[Collected data]
+++
-- ==== Sys2Proof/Machine/RegTable.lean ====
section
/-!
DEFINITION. The register fields of all pages, from the field tables of the owning chapters (R44, R64 and each
chapter's "Registers of this chapter"), and the header sources of Table 15-1 and of the chapters' header tables.
Reserved bits have no field: they read 0 and ignore writes (R8, R51).
-/
namespace Sys2Proof.Reg
open Sys2Proof.Machine

/-! Page 0x00 IDENT (R65). -/
/-- 0x9130, 0x9118 or 0x9104 (P:fused) -/
def IDENT.PART.PART_NO : Field := lvf 0x00 8 0 16 .ro .p
/-- Sarquel family code -/
def IDENT.PART.FAMILY : Field := fld 0x00 8 16 16 .ro .p 0x5351
/-- stepping code; 0x01 for the stepping described here (P:fused) -/
def IDENT.STEPPING.STEP : Field := lvf 0x00 9 0 8 .ro .p
/-- capability bits; all 0 on this stepping (R7) -/
def IDENT.CAP0.CAP : Field := fld 0x00 10 0 32 .ro .p 0
/-- capability bits; all 0 on this stepping -/
def IDENT.CAP1.CAP : Field := fld 0x00 11 0 32 .ro .p 0
/-- unique serial, bits [31:0] (P:fused) -/
def IDENT.SERIAL_0.SN_LO : Field := lvf 0x00 12 0 32 .ro .p
/-- bits [63:32] (P:fused) -/
def IDENT.SERIAL_1.SN_MID : Field := lvf 0x00 13 0 32 .ro .p
/-- bits [95:64] (P:fused) -/
def IDENT.SERIAL_2.SN_HI : Field := lvf 0x00 14 0 32 .ro .p
/-- bit n = 1: channel CHn present on this part (R2) (P:fused) -/
def IDENT.CHANNELS.CH_PRESENT : Field := lvf 0x00 15 0 16 .ro .p
/-- bit 16 + n = 1: CHn present and marked populated by the Option store (view) -/
def IDENT.CHANNELS.CH_POPULATED : Field := lvf 0x00 15 16 16 .ro .s
/-- bit t = 1: target t of channel 2k answered at start-up and matched a valid Die profile (view), 8 registers -/
def IDENT.DIE_PRESENT.CH_EVEN : Field := lvf 0x00 16 0 16 .ro .s
/-- bit 16 + t: target t of channel 2k + 1, likewise (view), 8 registers -/
def IDENT.DIE_PRESENT.CH_ODD : Field := lvf 0x00 16 16 16 .ro .s

/-! Page 0x01 LINK (R101). -/
/-- 0 ID_NOT_READY, 1 ID_READY, 2 SWITCHING, 3 FAST_WAIT, 4 TRAINING, 5 UP, 6 LOST, 7 RETURNING (live) -/
def LINK.STATE.STATE : Field := lvf 0x01 8 0 3 .ro .s
/-- 0 ID mode, 1 fast mode (live) -/
def LINK.STATE.MODE : Field := lvf 0x01 8 3 1 .ro .s
/-- down width in force, coded as in R80 -/
def LINK.STATE.DOWN_W : Field := fld 0x01 8 4 2 .ro .s 0
/-- up width in force -/
def LINK.STATE.UP_W : Field := fld 0x01 8 6 2 .ro .s 0
/-- bit l = down lane l locked (live) -/
def LINK.STATE.LOCK : Field := lvf 0x01 8 8 4 .ro .s
/-- the card presents ready: high ready level in ID mode, 0xB5 in fast mode (live) -/
def LINK.STATE.READY : Field := lvf 0x01 8 12 1 .ro .s
/-- link retry budget, 0–15; meaning in "Frames, commands and completions" -/
def LINK.RETRY.LINK_RETRY_MAX : Field := fld 0x01 9 0 4 .rw .s 7
/-- ORDER_SEQ of the most recently stamped frame -/
def LINK.ORDER_SEQ.LAST : Field := fld 0x01 10 0 32 .ro .s 0
/-- switches that reached step 5; saturates at 0xFFFF -/
def LINK.LINKUPS.SWITCHES : Field := fld 0x01 11 0 16 .ro .s 0
/-- entries to UP; saturates at 0xFFFF -/
def LINK.LINKUPS.TRAININGS : Field := fld 0x01 11 16 16 .ro .s 0
/-- ID-mode frames discarded for CRC; saturates at 0xFFFF -/
def LINK.ID_ERRORS.CRC_ERR : Field := fld 0x01 12 0 16 .ro .s 0
/-- frames dropped while not ready or while an ID-mode command was In flight; saturates at 0xFFFF -/
def LINK.ID_ERRORS.DROPPED : Field := fld 0x01 12 16 16 .ro .s 0

/-! Page 0x02 LINKERR (R133). -/
/-- frames discarded for header error or CRC (R105); word 0 of the group -/
def LINKERR.RX_BAD.COUNT : Field := fld 0x02 8 0 32 .snap .b 0
/-- NAKs the card sent -/
def LINKERR.NAK_SENT.COUNT : Field := fld 0x02 9 0 32 .snap .b 0
/-- frames the card replayed, by NAK or by the replay count -/
def LINKERR.REPLAYS.COUNT : Field := fld 0x02 10 0 32 .snap .b 0
/-- CMD frames discarded under R115 -/
def LINKERR.DUP_DROPPED.COUNT : Field := fld 0x02 11 0 32 .snap .b 0
/-- frames discarded under R112, R114 or R117 -/
def LINKERR.STRAY.COUNT : Field := fld 0x02 12 0 32 .snap .b 0
/-- losses declared by the card (R110) -/
def LINKERR.LOSSES.BUDGET : Field := fld 0x02 13 0 16 .snap .b 0
/-- restarts by the host's RESTART and returns to ID mode -/
def LINKERR.LOSSES.RESTART : Field := fld 0x02 13 16 16 .snap .b 0
/-- commands ended ABORTED_LINK -/
def LINKERR.ABORTED_LINK.COUNT : Field := fld 0x02 14 0 32 .snap .b 0
/-- completions posted under R131 -/
def LINKERR.DEFERRED.COUNT : Field := fld 0x02 15 0 32 .snap .b 0
/-- CMD_LIMIT in force (live) -/
def LINKERR.CREDIT.CMD_LIMIT : Field := lvf 0x02 16 0 16 .ro .s
/-- up frames unacknowledged, 0–32 (live) -/
def LINKERR.WINDOW.TX_UNACKED : Field := lvf 0x02 17 0 8 .ro .s
/-- LSEQ the card expects next (live) -/
def LINKERR.WINDOW.RX_EXPECTED : Field := lvf 0x02 17 8 8 .ro .s

/-! Page 0x03 SHELF (R157). -/
/-- Card address; kept through SLEEP (R139) -/
def SHELF.ADDR.CARD_ADDR : Field := fld 0x03 8 0 12 .ro .s 0
/-- 1 = the card has a Card address -/
def SHELF.ADDR.ASSIGNED : Field := fld 0x03 8 12 1 .ro .s 0
/-- ASSIGN_ADDRESS commands that set the address -/
def SHELF.COUNTS.ASSIGNS : Field := fld 0x03 9 0 16 .ro .s 0
/-- broadcasts not selecting this card (R134) -/
def SHELF.COUNTS.BCAST_SKIPPED : Field := fld 0x03 9 16 16 .ro .s 0
/-- shelf sleep enabled; loaded from the Option store at start-up -/
def SHELF.SLEEP_CFG.SLEEP_EN : Field := fld 0x03 10 0 1 .rw .s 0
/-- window = 2^value CCLK; writes below 8 store 8, above 15 store 15 -/
def SHELF.SLEEP_CFG.VETO_LOG2 : Field := fld 0x03 10 8 4 .rw .s 0xc
/-- 0 IDLE, 1 WINDOW, 2 ARMED, 3 COMMITTING -/
def SHELF.SLEEP_STAT.STATE : Field := fld 0x03 11 0 2 .ro .s 0
/-- round of the last proposal that armed -/
def SHELF.SLEEP_STAT.ROUND : Field := fld 0x03 11 16 16 .ro .s 0
/-- bit 0 WAKE_CAUSE, 1 INFLIGHT, 2 DISABLED, 3 ALERT_MASKED; set by each veto -/
def SHELF.VETO.LAST_REASON : Field := fld 0x03 12 0 4 .ro .s 0
/-- SLEEP_PROPOSE commands completed VETOED -/
def SHELF.VETO.VETOES : Field := fld 0x03 12 16 16 .ro .s 0
/-- Originator whose entry indices 14–15 show; 0xFF fails check 6 with OUT_OF_RANGE -/
def SHELF.ORIG_SEL.ORIG : Field := fld 0x03 13 0 8 .rw .s 0
/-- Epoch held for the selected Originator; word 0 of the group (view) -/
def SHELF.ORIG_EPOCH.EPOCH : Field := lvf 0x03 14 0 32 .snap .s
/-- a HELLO has been accepted (view) -/
def SHELF.ORIG_FLAGS.HELLO_SEEN : Field := lvf 0x03 15 0 1 .snap .s
/-- the Originator is the Administrator (view) -/
def SHELF.ORIG_FLAGS.IS_ADMIN : Field := lvf 0x03 15 1 1 .snap .s
/-- Slice bound, valid when BOUND = 1 (view) -/
def SHELF.ORIG_FLAGS.BOUND_SLICE : Field := lvf 0x03 15 8 6 .snap .s
/-- the Originator is bound to a Slice (view) -/
def SHELF.ORIG_FLAGS.BOUND : Field := lvf 0x03 15 14 1 .snap .s
/-- locks the Originator holds, 0–64 (view) -/
def SHELF.ORIG_FLAGS.LOCKS_HELD : Field := lvf 0x03 15 16 7 .snap .s

/-! Page 0x04 CLOCK (R41). -/
/-- fast-mode frequency in force, kHz; 0 = undeclared -/
def CLOCK.DECL_FAST.DECL_KHZ : Field := fld 0x04 8 0 22 .ro .s 0
/-- PROGRESS_INTERVAL = 2^value CCLK; writes below 16 store 16, above 30 store 30 -/
def CLOCK.PROGRESS_CFG.INTERVAL_LOG2 : Field := fld 0x04 9 0 5 .rw .s 0x16
/-- HC since last system reset or power-on, bits [31:0]; word 0 of the group -/
def CLOCK.HC_COUNT_0.HC_LO : Field := fld 0x04 10 0 32 .snap .s 0
/-- bits [63:32] -/
def CLOCK.HC_COUNT_1.HC_HI : Field := fld 0x04 11 0 32 .snap .s 0
/-- commands In flight card-wide, 0–1,024 (view) -/
def CLOCK.INFLIGHT.COUNT : Field := lvf 0x04 12 0 11 .ro .s
/-- Quiet points (R27); saturates at 0xFFFF_FFFF -/
def CLOCK.STILL_ENTRIES.COUNT : Field := fld 0x04 13 0 32 .ro .s 0

/-! Page 0x05 SLICETAB (R189). -/
/-- usable sectors of the card, bits [31:0]; set at start-up (live) -/
def SLICETAB.USABLE_LO.USABLE : Field := lvf 0x05 8 0 32 .ro .s
/-- bits [39:32] (live) -/
def SLICETAB.USABLE_HI.USABLE : Field := lvf 0x05 9 0 8 .ro .s
/-- sectors allocated to Slices, bits [31:0] (live) -/
def SLICETAB.ALLOC_LO.ALLOC : Field := lvf 0x05 10 0 32 .ro .s
/-- bits [39:32] (live) -/
def SLICETAB.ALLOC_HI.ALLOC : Field := lvf 0x05 11 0 8 .ro .s
/-- bit s = 1: Slice s is not FREE, s = 0–31 (live) -/
def SLICETAB.EXIST_0.EXIST : Field := lvf 0x05 12 0 32 .ro .s
/-- bit s − 32, s = 32–63 (live) -/
def SLICETAB.EXIST_1.EXIST : Field := lvf 0x05 13 0 32 .ro .s
/-- Administrator, from the Option store; 0xFF = none (stored) -/
def SLICETAB.ADMIN.ADMIN_ORIG : Field := lvf 0x05 14 0 8 .ro .s
/-- capacity of Slices with PIN set, in sectors (live) -/
def SLICETAB.PIN.PIN_USED : Field := lvf 0x05 15 0 22 .ro .s
/-- 2,097,152 sectors -/
def SLICETAB.PIN_BUDGET.BUDGET : Field := fld 0x05 16 0 22 .ro .p 0x200000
+++
**Work to be completed**
Beginning with the opening line above, retype the records exactly through the line with "def IDENT.PART.FAMILY : Field", both ends included.

**Result of this task**
-- ==== Sys2Proof/Machine/RegTable.lean ====
section
/-!
DEFINITION. The register fields of all pages, from the field tables of the owning chapters (R44, R64 and each
chapter's "Registers of this chapter"), and the header sources of Table 15-1 and of the chapters' header tables.
Reserved bits have no field: they read 0 and ignore writes (R8, R51).
-/
namespace Sys2Proof.Reg
open Sys2Proof.Machine

/-! Page 0x00 IDENT (R65). -/
/-- 0x9130, 0x9118 or 0x9104 (P:fused) -/
def IDENT.PART.PART_NO : Field := lvf 0x00 8 0 16 .ro .p
/-- Sarquel family code -/
def IDENT.PART.FAMILY : Field := fld 0x00 8 16 16 .ro .p 0x5351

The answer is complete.